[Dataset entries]
-- ==== Sys2Proof/Decode.lean ====
section
/-! DEFINITION. The decoder, total on any words, and after it the encoder, both from the encoding
tables of the spec: clause headers (R219), word classes (R222), formats A, M, X, T and C (R223 to
R228), the opcode maps (R229 to R231), and the mill formats and maps (R356, R357). -/

namespace Sys2Proof

/-- Why a word is not an instruction. -/
inductive DecodeError
  /-- An unlisted opcode, or a control transfer that is not last (R221, R222, R358). -/
  | illop
  /-- A reserved operand, a non-zero unused field, a literal past the end of its clause (R233). -/
  | illopnd
  /-- A word that is no clause header where a header must stand (R219, R233). -/
  | badclause
  /-- Fewer bytes than a word. -/
  | truncated
  deriving DecidableEq, Repr

/-- The clause classes of R219. -/
inductive ClauseClass | alu | mem | mtx | asy | ctl | sys
  deriving DecidableEq, Repr

/-- Where a word stands: at a clause header's place, in the body of a clause, or in mill code. -/
inductive Ctx
  | header
  | clause (c : ClauseClass)
  | mill
  deriving DecidableEq, Repr

/-- The class named by the CLS field of a header (R219). -/
def ClauseClass.ofCode : Nat → Option ClauseClass
  | 0 => some .alu | 1 => some .mem | 2 => some .mtx | 3 => some .asy | 4 => some .ctl | 5 => some .sys | _ => none

/-- Field of `n` values at bit `lo` of a word. -/
def fieldAt (n lo : Nat) (hn : 0 < n) (w : W32) : Fin n := ⟨w.toNat / 2 ^ lo % n, Nat.mod_lt _ hn⟩
def f1 (lo : Nat) (w : W32) : Bool := w.toNat / 2 ^ lo % 2 == 1
def f2 (lo : Nat) (w : W32) : Fin 4 := fieldAt 4 lo (by decide) w
def f3 (lo : Nat) (w : W32) : Fin 8 := fieldAt 8 lo (by decide) w
def f4 (lo : Nat) (w : W32) : Fin 16 := fieldAt 16 lo (by decide) w
def f5 (lo : Nat) (w : W32) : Fin 32 := fieldAt 32 lo (by decide) w
def f6 (lo : Nat) (w : W32) : Fin 64 := fieldAt 64 lo (by decide) w
/-- Bits [15:0]. -/
def imm16 (w : W32) : BitVec 16 := BitVec.ofNat 16 (w.toNat % 2 ^ 16)
/-- Bits [17:0]. -/
def imm18 (w : W32) : BitVec 18 := BitVec.ofNat 18 (w.toNat % 2 ^ 18)
/-- Bits [11:0]. -/
def imm12 (w : W32) : BitVec 12 := BitVec.ofNat 12 (w.toNat % 2 ^ 12)

/-- What the decoder answers. -/
inductive Dec
  /-- The instruction and the words after it. -/
  | ok (i : Instr) (rest : List W32)
  /-- Not an instruction, and why. -/
  | error (e : DecodeError)
  deriving DecidableEq, Repr
/-- A format: reads the fields of a word and takes its literals from the words that follow. -/
abbrev Fmt := W32 → List W32 → Dec

/-- A field the page marks unused must be zero (R223). -/
def unused (n : Nat) (k : Dec) : Dec := if n = 0 then k else .error .illopnd

/-- A source field, taking its literal when its code is 0x3A (R224, R226). -/
def withSrc (code : Fin 64) (ls : List W32) (k : Src → List W32 → Dec) : Dec :=
  if h : code.val < 0x10 then k (.q ⟨code.val, h⟩) ls
  else if h : code.val < 0x28 then k (.v ⟨code.val - 0x10, by omega⟩) ls
  else if h : code.val < 0x38 then k (.s ⟨code.val - 0x28, by omega⟩) ls
  else if code.val = 0x38 then k .zero ls
  else if code.val = 0x39 then k .lid ls
  else if code.val = 0x3A then
    match ls with
    | [] => .error .illopnd
    | x :: ls => k (.lit x) ls
  else k (.rsv ⟨(code.val - 0x3B) % 5, Nat.mod_lt _ (by decide)⟩) ls

/-- A destination field (R225). -/
def dst (code : Fin 64) : Dst :=
  if code.val = 0 then .push
  else if h : code.val < 0x10 then .rsv ⟨code.val - 1, by omega⟩
  else if h : code.val < 0x28 then .v ⟨code.val - 0x10, by omega⟩
  else if h : code.val < 0x38 then .s ⟨code.val - 0x28, by omega⟩
  else .rsv ⟨code.val - 0x38 + 15, by omega⟩

/-- A field restricted to scalar registers; any other code raises ILLOPND (R224). -/
def withSReg (code : Fin 64) (k : SReg → Dec) : Dec :=
  if h : 0x28 ≤ code.val ∧ code.val < 0x38 then k ⟨code.val - 0x28, by omega⟩ else .error .illopnd

/-! Format A (R223): d [23:18], a [17:12], b [11:6], c [5:0]. -/

def aNONE (i : Instr) : Fmt := fun w ls => unused (w.toNat % 2 ^ 24) <| .ok i ls
def aDSS0 (mk : Dst → Src → Src → Instr) : Fmt := fun w ls =>
  unused (f6 0 w).val <| withSrc (f6 12 w) ls fun a ls => withSrc (f6 6 w) ls fun b ls => .ok (mk (dst (f6 18 w)) a b) ls
def aDSSI (mk : Dst → Src → Src → Code → Instr) : Fmt := fun w ls =>
  withSrc (f6 12 w) ls fun a ls => withSrc (f6 6 w) ls fun b ls => .ok (mk (dst (f6 18 w)) a b (f6 0 w)) ls
def aDS00 (mk : Dst → Src → Instr) : Fmt := fun w ls =>
  unused (f6 6 w).val <| unused (f6 0 w).val <| withSrc (f6 12 w) ls fun a ls => .ok (mk (dst (f6 18 w)) a) ls
def aDSSS (mk : Dst → Src → Src → Src → Instr) : Fmt := fun w ls =>
  withSrc (f6 12 w) ls fun a ls => withSrc (f6 6 w) ls fun b ls => withSrc (f6 0 w) ls fun c ls => .ok (mk (dst (f6 18 w)) a b c) ls
def aDS0I (mk : Dst → Src → Code → Instr) : Fmt := fun w ls =>
  unused (f6 6 w).val <| withSrc (f6 12 w) ls fun a ls => .ok (mk (dst (f6 18 w)) a (f6 0 w)) ls
def aISSI (mk : Code → Src → Src → Code → Instr) : Fmt := fun w ls =>
  withSrc (f6 12 w) ls fun a ls => withSrc (f6 6 w) ls fun b ls => .ok (mk (f6 18 w) a b (f6 0 w)) ls
def a0III (mk : Code → Code → Code → Instr) : Fmt := fun w ls =>
  unused (f6 18 w).val <| .ok (mk (f6 12 w) (f6 6 w) (f6 0 w)) ls
def a0I0I (mk : Code → Code → Instr) : Fmt := fun w ls =>
  unused (f6 18 w).val <| unused (f6 6 w).val <| .ok (mk (f6 12 w) (f6 0 w)) ls
def a000I (mk : Code → Instr) : Fmt := fun w ls =>
  unused (f6 18 w).val <| unused (f6 12 w).val <| unused (f6 6 w).val <| .ok (mk (f6 0 w)) ls
def aD00I (mk : Dst → Code → Instr) : Fmt := fun w ls =>
  unused (f6 12 w).val <| unused (f6 6 w).val <| .ok (mk (dst (f6 18 w)) (f6 0 w)) ls
def a0S0I (mk : Src → Code → Instr) : Fmt := fun w ls =>
  unused (f6 18 w).val <| unused (f6 6 w).val <| withSrc (f6 12 w) ls fun a ls => .ok (mk a (f6 0 w)) ls
def a0SSS (mk : Src → Src → Src → Instr) : Fmt := fun w ls =>
  unused (f6 18 w).val <| withSrc (f6 12 w) ls fun a ls => withSrc (f6 6 w) ls fun b ls => withSrc (f6 0 w) ls fun c ls => .ok (mk a b c) ls
def a0S00 (mk : Src → Instr) : Fmt := fun w ls =>
  unused (f6 18 w).val <| unused (f6 6 w).val <| unused (f6 0 w).val <| withSrc (f6 12 w) ls fun a ls => .ok (mk a) ls
def aD000 (mk : Dst → Instr) : Fmt := fun w ls =>
  unused (f6 12 w).val <| unused (f6 6 w).val <| unused (f6 0 w).val <| .ok (mk (dst (f6 18 w))) ls
def aIS0I (mk : Code → Src → Code → Instr) : Fmt := fun w ls =>
  unused (f6 6 w).val <| withSrc (f6 12 w) ls fun a ls => .ok (mk (f6 18 w) a (f6 0 w)) ls
def aI000 (mk : Code → Instr) : Fmt := fun w ls =>
  unused (f6 12 w).val <| unused (f6 6 w).val <| unused (f6 0 w).val <| .ok (mk (f6 18 w)) ls
def aDISI (mk : Dst → Code → Src → Code → Instr) : Fmt := fun w ls =>
  withSrc (f6 6 w) ls fun b ls => .ok (mk (dst (f6 18 w)) (f6 12 w) b (f6 0 w)) ls
def aDI00 (mk : Dst → Code → Instr) : Fmt := fun w ls =>
  unused (f6 6 w).val <| unused (f6 0 w).val <| .ok (mk (dst (f6 18 w)) (f6 12 w)) ls
def aLIT2 (mk : Dst → BitVec 32 → BitVec 32 → Instr) : Fmt := fun w ls =>
  unused (f6 0 w).val <|
    if (f6 12 w).val = 0x3A ∧ (f6 6 w).val = 0x3A then
      match ls with
      | lo :: hi :: ls => .ok (mk (dst (f6 18 w)) lo hi) ls
      | _ => .error .illopnd
    else .error .illopnd
def aRDS (mk : Dst → BitVec 12 → Instr) : Fmt := fun w ls =>
  unused (f6 12 w).val <| .ok (mk (dst (f6 18 w)) (imm12 w)) ls
def aWRS (mk : Src → BitVec 12 → Instr) : Fmt := fun w ls =>
  unused (f6 18 w).val <| withSrc (f6 12 w) ls fun a ls => .ok (mk a (imm12 w)) ls

/-! Format M (R223): d [23:18], base [17:12], off [11:6], scope [5:3], order [2:1], nt [0]. -/

def mods (w : W32) : MemMods := ⟨f3 3 w, f2 1 w, f1 0 w⟩
def aMLD (mk : Dst → Src → Src → MemMods → Instr) : Fmt := fun w ls =>
  withSrc (f6 12 w) ls fun base ls => withSrc (f6 6 w) ls fun off ls => .ok (mk (dst (f6 18 w)) base off (mods w)) ls
def aMST (mk : Src → Src → Src → MemMods → Instr) : Fmt := fun w ls =>
  withSrc (f6 18 w) ls fun data ls => withSrc (f6 12 w) ls fun base ls => withSrc (f6 6 w) ls fun off ls =>
    .ok (mk data base off (mods w)) ls
def aMFENCE (mk : Fin 8 → Fin 4 → Instr) : Fmt := fun w ls =>
  unused (w.toNat / 2 ^ 6 % 2 ^ 18) <| unused (b2n (f1 0 w)) <| .ok (mk (f3 3 w) (f2 1 w)) ls
def aMPREF (mk : Src → Src → Fin 8 → Bool → Instr) : Fmt := fun w ls =>
  unused (f6 18 w).val <| unused (f2 1 w).val <|
    withSrc (f6 12 w) ls fun base ls => withSrc (f6 6 w) ls fun off ls => .ok (mk base off (f3 3 w) (f1 0 w)) ls
def aMCWB (mk : Src → Src → Fin 8 → Instr) : Fmt := fun w ls =>
  unused (f6 18 w).val <| unused (f3 0 w).val <|
    withSrc (f6 12 w) ls fun base ls => withSrc (f6 6 w) ls fun off ls => .ok (mk base off (f3 3 w)) ls
def aMCINV (mk : Src → Src → Instr) : Fmt := fun w ls =>
  unused (f6 18 w).val <| unused (f6 0 w).val <|
    withSrc (f6 12 w) ls fun base ls => withSrc (f6 6 w) ls fun off ls => .ok (mk base off) ls
def aMDK (mk : Src → Instr) : Fmt := fun w ls =>
  unused (f6 18 w).val <| unused (w.toNat % 2 ^ 12) <| withSrc (f6 12 w) ls fun base ls => .ok (mk base) ls

/-! Format X (R223, R319): status [23:18], desc [17:12], srcsp [11:9], dstsp [8:6], vscope [5:3], mode [2:0]. -/

def aXCPY (mk : SReg → SReg → Fin 8 → Fin 8 → Fin 8 → Instr) : Fmt := fun w ls =>
  withSReg (f6 18 w) fun st => withSReg (f6 12 w) fun de => unused (f3 0 w).val <|
    .ok (mk st de (f3 9 w) (f3 6 w) (f3 3 w)) ls
def aXCPYR (mk : SReg → SReg → Fin 8 → Fin 8 → Fin 8 → Fin 8 → Instr) : Fmt := fun w ls =>
  withSReg (f6 18 w) fun st => withSReg (f6 12 w) fun de => .ok (mk st de (f3 9 w) (f3 6 w) (f3 3 w) (f3 0 w)) ls
/-- The destination space is the core scratchpad, code 1 (cpy2, cpym; R322). -/
def aXCPYD (mk : SReg → SReg → Fin 8 → Fin 8 → Instr) : Fmt := fun w ls =>
  withSReg (f6 18 w) fun st => withSReg (f6 12 w) fun de => unused (f3 0 w).val <|
    if (f3 6 w).val = 1 then .ok (mk st de (f3 9 w) (f3 3 w)) ls else .error .illopnd
/-- The source space field is 0 (cpyf; R322). -/
def aXCPYF (mk : SReg → SReg → Fin 8 → Fin 8 → Instr) : Fmt := fun w ls =>
  withSReg (f6 18 w) fun st => withSReg (f6 12 w) fun de => unused (f3 0 w).val <| unused (f3 9 w).val <|
    .ok (mk st de (f3 6 w) (f3 3 w)) ls
/-- The destination space is global, code 0 (mred; R322). -/
def aXMRED (mk : SReg → SReg → Fin 8 → Fin 8 → Fin 8 → Instr) : Fmt := fun w ls =>
  withSReg (f6 18 w) fun st => withSReg (f6 12 w) fun de => unused (f3 6 w).val <|
    .ok (mk st de (f3 9 w) (f3 3 w) (f3 0 w)) ls

/-- Format T (R223): tile [23:20], amap [19:14], bmap [13:8], fblk [7:2], reuse-A [1], reuse-B [0]. -/
def aT (mk : Fin 16 → SReg → SReg → SReg → Bool → Bool → Instr) : Fmt := fun w ls =>
  withSReg (f6 14 w) fun am => withSReg (f6 8 w) fun bm => withSReg (f6 2 w) fun fb =>
    .ok (mk (f4 20 w) am bm fb (f1 1 w) (f1 0 w)) ls

/-! Format C (R223): condition or operand [23:18], offset [17:0]. -/

def aCREL (mk : BitVec 18 → Instr) : Fmt := fun w ls => unused (f6 18 w).val <| .ok (mk (imm18 w)) ls
def aCCOND (mk : Code → BitVec 18 → Instr) : Fmt := fun w ls => .ok (mk (f6 18 w) (imm18 w)) ls
def aCS (mk : SReg → Instr) : Fmt := fun w ls => unused (w.toNat % 2 ^ 18) <| withSReg (f6 18 w) fun k => .ok (mk k) ls
def aCSRC (mk : Src → Instr) : Fmt := fun w ls =>
  unused (w.toNat % 2 ^ 18) <| withSrc (f6 18 w) ls fun t ls => .ok (mk t) ls
def aCF (mk : Code → Instr) : Fmt := fun w ls => unused (w.toNat % 2 ^ 18) <| .ok (mk (f6 18 w)) ls
def aCSL (mk : SReg → BitVec 18 → Instr) : Fmt := fun w ls => withSReg (f6 18 w) fun k => .ok (mk k (imm18 w)) ls
/-- Opcode 0x06 is the relative call when its field is 0x00 and the indirect call on a scalar (R277). -/
noncomputable def aCALL : Fmt := fun w ls => if (f6 18 w).val = 0 then aCREL .call w ls else aCS .callIndirect w ls

/-- The ALU class map (R229). -/
def aluMap : Nat → Option Fmt
  | 0x00 => some (aNONE .nop)
  | 0x01 => some (aDSS0 .sadd)
  | 0x02 => some (aDSS0 .ssub)
  | 0x03 => some (aDSS0 .smul)
  | 0x04 => some (aDSS0 .smulhS)
  | 0x05 => some (aDSS0 .smulhZ)
  | 0x06 => some (aDSS0 .sdivS)
  | 0x07 => some (aDSS0 .sdivZ)
  | 0x08 => some (aDSS0 .sremS)
  | 0x09 => some (aDSS0 .sremZ)
  | 0x0A => some (aDSS0 .sand)
  | 0x0B => some (aDSS0 .sor)
  | 0x0C => some (aDSS0 .sxor)
  | 0x0D => some (aDSS0 .sshl)
  | 0x0E => some (aDSS0 .sshr)
  | 0x0F => some (aDSS0 .ssar)
  | 0x10 => some (aDSS0 .sminS)
  | 0x11 => some (aDSS0 .smaxS)
  | 0x12 => some (aDSS0 .sminZ)
  | 0x13 => some (aDSS0 .smaxZ)
  | 0x14 => some (aDSS0 .scmpS)
  | 0x15 => some (aDSS0 .scmpZ)
  | 0x16 => some (aDSSI .ssel)
  | 0x17 => some (aDS00 .smov)
  | 0x18 => some (aLIT2 .smovl)
  | 0x19 => some (aDS00 .sclz)
  | 0x1A => some (aDS00 .spopc)
  | 0x1B => some (aDSSI .sbfx)
  | 0x1C => some (aDSSI .sbfi)
  | 0x1D => some (aDS00 .sexw)
  | 0x1E => some (aDS00 .szxw)
  | 0x1F => some (aDSSS .smad)
  | 0x40 => some (aDSS0 .vadd)
  | 0x41 => some (aDSS0 .vsub)
  | 0x42 => some (aDSS0 .vmul)
  | 0x43 => some (aDSS0 .vmulhS)
  | 0x44 => some (aDSS0 .vmulhZ)
  | 0x45 => some (aDSSS .vmad)
  | 0x46 => some (aDSS0 .vaddsS)
  | 0x47 => some (aDSS0 .vsubsS)
  | 0x48 => some (aDSS0 .vminS)
  | 0x49 => some (aDSS0 .vmaxS)
  | 0x4A => some (aDSS0 .vminZ)
  | 0x4B => some (aDSS0 .vmaxZ)
  | 0x4C => some (aDS00 .vabsS)
  | 0x4D => some (aDSS0 .vand)
  | 0x4E => some (aDSS0 .vor)
  | 0x4F => some (aDSS0 .vxor)
  | 0x50 => some (aDSS0 .vshl)
  | 0x51 => some (aDSS0 .vshr)
  | 0x52 => some (aDSS0 .vsar)
  | 0x53 => some (aDS00 .vclz)
  | 0x54 => some (aDS00 .vpopc)
  | 0x55 => some (aDSSI .vbfx)
  | 0x56 => some (aDSSI .vbfi)
  | 0x57 => some (aDSSI .vsel)
  | 0x58 => some (aDS00 .vmov)
  | 0x60 => some (aDSS0 .vfadd)
  | 0x61 => some (aDSS0 .vfsub)
  | 0x62 => some (aDSS0 .vfmul)
  | 0x63 => some (aDSSS .vffma)
  | 0x64 => some (aDSS0 .vfmin)
  | 0x65 => some (aDSS0 .vfmax)
  | 0x66 => some (aDS00 .vfabs)
  | 0x67 => some (aDS00 .vfneg)
  | 0x68 => some (aDSS0 .vfdiv)
  | 0x69 => some (aDS00 .vfsqrt)
  | 0x6A => some (aDS00 .vfrcp)
  | 0x6B => some (aDS00 .vfrsq)
  | 0x6C => some (aDS00 .vfex2)
  | 0x6D => some (aDS00 .vflg2)
  | 0x6E => some (aDS00 .vfsinp)
  | 0x6F => some (aDS00 .vfcosp)
  | 0x70 => some (aDS0I .vfrnd)
  | 0x71 => some (aDS00 .vfcls)
  | 0x80 => some (aISSI .vcmpS)
  | 0x81 => some (aISSI .vcmpZ)
  | 0x82 => some (aISSI .vfcmp)
  | 0x83 => some (a0III .mand)
  | 0x84 => some (a0III .mor)
  | 0x85 => some (a0III .mxor)
  | 0x86 => some (a0I0I .mnot)
  | 0x87 => some (a000I .mtoex)
  | 0x88 => some (a000I .mfrex)
  | 0x89 => some (aD00I .mpopc)
  | 0x8A => some (aD00I .mfirst)
  | 0x8B => some (a0S0I .mfroms)
  | 0x8C => some (aD00I .mtos)
  | 0x90 => some (aDSSI .vshfl)
  | 0x91 => some (aDSS0 .vbcast)
  | 0x92 => some (aDSS0 .vtos)
  | 0x93 => some (aDS00 .vredaddF32)
  | 0x94 => some (aDS00 .vredaddB32)
  | 0x95 => some (aDS00 .vredminS)
  | 0x96 => some (aDS00 .vredmaxS)
  | 0x97 => some (aDS00 .vredminF32)
  | 0x98 => some (aDS00 .vredmaxF32)
  | 0x99 => some (aDS00 .vscanaddF32)
  | 0x9A => some (aDS00 .vscanaddB32)
  | 0xA0 => some (aDS0I .vcvtF32S32)
  | 0xA1 => some (aDS0I .vcvtF32Z32)
  | 0xA2 => some (aDS0I .vcvtS32F32)
  | 0xA3 => some (aDS0I .vcvtZ32F32)
  | 0xA4 => some (aDS0I .vcvtF16F32)
  | 0xA5 => some (aDS0I .vcvtBf16F32)
  | 0xA6 => some (aDS0I .vcvtF32F16)
  | 0xA7 => some (aDS0I .vcvtF32Bf16)
  | 0xA8 => some (aDSSI .vcvtE8F32)
  | 0xA9 => some (aDSSI .vcvtF32E8)
  | 0xAA => some (aDSS0 .vcvtN4F32)
  | 0xAB => some (aDSSI .vcvtF32N4)
  | 0xAC => some (aDS0I .vmxscale)
  | _ => none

* PROMPT *
Show every line in the entries where the string "words" occurs.

* TASK SOLUTION *
/-! DEFINITION. The decoder, total on any words, and after it the encoder, both from the encoding
  /-- The instruction and the words after it. -/
/-- A format: reads the fields of a word and takes its literals from the words that follow. -/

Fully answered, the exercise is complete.